WHAT IS NEEDED >> Wherever a line of the data contains "isLit", copy that line.

[Dataset entries]
/-- What an operand field may hold. -/
inductive FK where
  /-- The word does not use the field: zero, subcode 7. -/
  | zero
  /-- Integer operand of 32 or 64 bits, any code of R43 but a floating-point constant. -/
  | int (w : Nat)
  /-- The same without specials, as R261 lists for its 64-bit operands. -/
  | int64n
  /-- Uniform integer operand: no vector code and no lane-varying special. -/
  | uni (w : Nat)
  /-- Uniform 64-bit operand without specials (R237). -/
  | uni64n
  /-- Floating-point operand of a type, unpacked. -/
  | flt (ty : Nat)
  /-- Packed f16 or bf16, or a packed slot of smaller elements. -/
  | pk (ty : Nat)
  /-- A vector register that starts a run of `n` registers, aligned. -/
  | vec (n al : Nat)
  /-- A scalar register, or an even scalar pair (64). -/
  | sreg (w : Nat)
  /-- Vector or scalar register: a coordinate base (R261). -/
  | vs
  /-- An even register pair or a register of a multiple of 4: the data of .cas (R52). -/
  | pair
  /-- Scalar, integer constant or literal (R105). -/
  | nci
  /-- Register target: vector, scalar, integer constant or literal (R132). -/
  | tgt
  /-- Predicate operand field (R47). -/
  | pred
  /-- A selector or fixed code with the subcodes it meets. -/
  | sel (subs : List Nat)
deriving DecidableEq, Repr

/-- Kinds of destination (R47, R57). -/
inductive DK where
  | none
  | v (n al : Nat)
  | s (n : Nat)
  | p | b | q | j
deriving DecidableEq, Repr

/-- Operand code classes (R43). -/
def isVec (c : BitVec 8) : Bool := decide (c.toNat < 0x80)
def isScl (c : BitVec 8) : Bool := decide (0x80 ≤ c.toNat ∧ c.toNat < 0xC0)
def isIntConst (c : BitVec 8) : Bool := decide (0xC0 ≤ c.toNat ∧ c.toNat < 0xE0)
def isFltConst (c : BitVec 8) : Bool := decide (0xE0 ≤ c.toNat ∧ c.toNat < 0xF0)
def isSpecial (c : BitVec 8) : Bool := decide (0xF0 ≤ c.toNat ∧ c.toNat < 0xFE)
def isLaneSpecial (c : BitVec 8) : Bool := decide (0xF0 ≤ c.toNat ∧ c.toNat < 0xF3)
def isLit (c : BitVec 8) : Bool := c == 0xFF

/-- Limits of a run of `n` registers from a register code (R47), subcode 9. -/
def runSubs (vc : Nat) (c : BitVec 8) (n al : Nat) : List Nat :=
  if isVec c then (if c.toNat % al = 0 ∧ c.toNat + n ≤ vc then [] else [9])
  else if isScl c then (if (c.toNat - 0x80) % al = 0 ∧ c.toNat - 0x80 + n ≤ 64 then [] else [9])
  else []

/-- Registers of an operand of 32 or 64 bits. -/
def widthSubs (vc w : Nat) (c : BitVec 8) : List Nat := if w = 64 then runSubs vc c 2 2 else runSubs vc c 1 1

/-- Subcodes an operand field meets (R43-R47). -/
def fieldSubs (vc : Nat) (k : FK) (f : Fld) : List Nat :=
  let c := f.code
  match k with
  | .zero => if c = 0 then [] else [7]
  | .int w => (if isFltConst c ∨ c = 0xFE then [8] else []) ++ widthSubs vc w c
  | .int64n => (if isVec c ∨ isScl c ∨ isIntConst c ∨ isLit c then [] else [8]) ++ widthSubs vc 64 c
  | .uni w => if isVec c ∨ isLaneSpecial c ∨ isFltConst c ∨ c = 0xFE then [8] else widthSubs vc w c
  | .uni64n => if isScl c ∨ isIntConst c ∨ isLit c then widthSubs vc 64 c else [8]
  | .flt ty =>
    (if isSpecial c ∨ c = 0xFE then [8]
     else if 12 ≤ ty ∧ (isIntConst c ∨ isFltConst c) then [8]
     else if (ty = 8 ∨ ty = 9) ∧ isLit c ∧ 2 ^ 16 ≤ f.lit.toNat then [8] else [])
    ++ widthSubs vc (if ty = 11 then 64 else 32) c
  | .pk ty => (if isSpecial c ∨ c = 0xFE ∨ (12 ≤ ty ∧ (isIntConst c ∨ isFltConst c)) then [8] else []) ++ runSubs vc c 1 1
  | .vec n al => if isVec c then runSubs vc c n al else [8]
  | .sreg w => if isScl c then widthSubs vc w c else [8]
  | .vs => if isVec c ∨ isScl c then runSubs vc c 1 1 else [8]
  | .pair => if isVec c ∨ isScl c then runSubs vc c 2 2 else [8]
  | .nci => if isScl c ∨ isIntConst c ∨ isLit c then [] else [8]
  | .tgt => if isVec c ∨ isScl c ∨ isIntConst c ∨ isLit c then runSubs vc c 1 1 else [8]
  | .pred => if c.toNat < 16 then [] else [9]
  | .sel s => s

/-- Subcodes a destination field meets (R47, R56). -/
def dSubs (vc : Nat) (k : DK) (d : BitVec 7) : List Nat :=
  match k with
  | .none => if d = 0 then [] else [7]
  | .v n al => if d.toNat % al = 0 ∧ d.toNat + n ≤ vc then [] else [9]
  | .s n => if d.toNat % n = 0 ∧ d.toNat + n ≤ 64 then [] else [9]
  | .p => if d.toNat < 7 then [] else [9]
  | .b => if d.toNat < 16 then [] else [9]
  | .q => if d.toNat < 8 then [] else [9]
  | .j => if d.toNat < 8 then [] else [9]

def zero7 (b : Bool) : List Nat := if b then [7] else []
def bad10 (b : Bool) : List Nat := if b then [10] else []

/-- Format A words. -/
def aSubs (vc : Nat) (d : DK) (a b : FK) (w : FmtA) : List Nat :=
  dSubs vc d w.d ++ fieldSubs vc a w.a ++ fieldSubs vc b w.b

/-- What a word accepts in its extension (R50, R153). -/
structure AXOpt where
  types : List Nat
  /-- STYPE values, where the word has a source type. -/
  sty : Option (List Nat)
  rnd : Bool
  /-- Sources that NEG and ABS may act on, bit 0 for A. -/
  na : Nat
  sat : Bool
  wide : List Nat
  /-- Bits of MOD the word defines, and whether its value is listed. -/
  modUse : Nat
  modOk : Bool
  ll : Bool

/-- Format AX words: a zero STYPE, MOD or FS where the word defines none is subcode 7, a value the word
does not accept subcode 10. -/
def axSubs (vc : Nat) (d : DK) (a b c : FK) (o : AXOpt) (w : FmtAX) : List Nat :=
  dSubs vc d w.d ++ fieldSubs vc a w.a ++ fieldSubs vc b w.b ++ fieldSubs vc c w.c
  ++ bad10 (!o.types.contains w.ty.toNat)
  ++ (match o.sty with
      | none => zero7 (w.sty != 0)
      | some l => bad10 (!l.contains w.sty.toNat))
  ++ bad10 (!o.rnd && w.rnd != 0)
  ++ bad10 ((w.neg ||| w.abs) &&& ~~~(BitVec.ofNat 3 o.na) != 0)
  ++ bad10 (!o.sat && w.sat)
  ++ bad10 (w.wide && !o.wide.contains w.ty.toNat)
  ++ zero7 (w.md &&& ~~~(BitVec.ofNat 5 o.modUse) != 0)
  ++ bad10 (!o.modOk)
  ++ zero7 (!o.ll && w.fs)

/-- Destination of a lane word of a type, and operand kinds by TYPE. -/
def dTy (ty : BitVec 4) (wide : Bool) : DK := if tyPair ty.toNat || wide then .v 2 2 else .v 1 1
def dScl (ty : BitVec 4) (wide : Bool) : DK := if tyPair ty.toNat || wide then .s 2 else .s 1
def kTy (ty : BitVec 4) : FK := if tyInt ty.toNat then .int (if tyPair ty.toNat then 64 else 32) else .flt ty.toNat
def kU (ty : BitVec 4) : FK := .uni (if tyPair ty.toNat then 64 else 32)

/-- An SCL word whose guard is not 7 (R58). -/
def sclG (g : BitVec 3) : List Nat := if g = 7 then [] else [12]

/-- A view register that is not enabled (R71). -/
def viewOff (vw : List Word) (k : Nat) : Bool := !(vw.getD k 0).getLsbD 31
/-- Segment length, segments, stride and base of a view, and the bytes it covers (R71). -/
def viewSegLen (v : Word) : Nat := 4 * 2 ^ bitsOf v.toNat 27 25
def viewNseg (v : Word) : Nat := bitsOf v.toNat 24 18
def viewStride (v : Word) : Nat := bitsOf v.toNat 17 9
def viewBase (v : Word) : Nat := bitsOf v.toNat 8 0
def viewBytes (v : Word) : Nat := viewNseg v * viewSegLen v
/-- Window offset of view byte `j` (R71). -/
def viewOffset (v : Word) (j : Nat) : Nat := viewBase v + j / viewSegLen v * viewStride v + j % viewSegLen v

/-- B of MOVS (R165). -/
def movsSub (vw : List Word) (b : BitVec 8) : List Nat :=
  if b = 0 then [] else if 4 ≤ b.toNat ∧ b.toNat ≤ 7 then (if viewOff vw (b.toNat - 4) then [9] else []) else [8]

/-- Vector sources of FDOT4 by STYPE (R176). -/
def dot4K (sty : BitVec 4) : FK := if sty = 8 ∨ sty = 9 then .vec 2 2 else .vec 1 1

/-- Source of CVT: packed with .sN, else by STYPE (R177). -/
def cvtK (w : FmtAX) : FK :=
  if w.md.toNat / 8 = 2 then .pk w.sty.toNat else .flt w.sty.toNat

/-- Elements per slot of a packed type (R177). -/
def packN (ty : Nat) : Nat := match ty with | 8 => 2 | 9 => 2 | 12 => 4 | 13 => 4 | 15 => 4 | 14 => 8 | _ => 0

SOLUTION TO THIS PROBLEM >>
def isLit (c : BitVec 8) : Bool := c == 0xFF
  | .int64n => (if isVec c ∨ isScl c ∨ isIntConst c ∨ isLit c then [] else [8]) ++ widthSubs vc 64 c
  | .uni64n => if isScl c ∨ isIntConst c ∨ isLit c then widthSubs vc 64 c else [8]
     else if (ty = 8 ∨ ty = 9) ∧ isLit c ∧ 2 ^ 16 ≤ f.lit.toNat then [8] else [])
  | .nci => if isScl c ∨ isIntConst c ∨ isLit c then [] else [8]
  | .tgt => if isVec c ∨ isScl c ∨ isIntConst c ∨ isLit c then runSubs vc c 1 1 else [8]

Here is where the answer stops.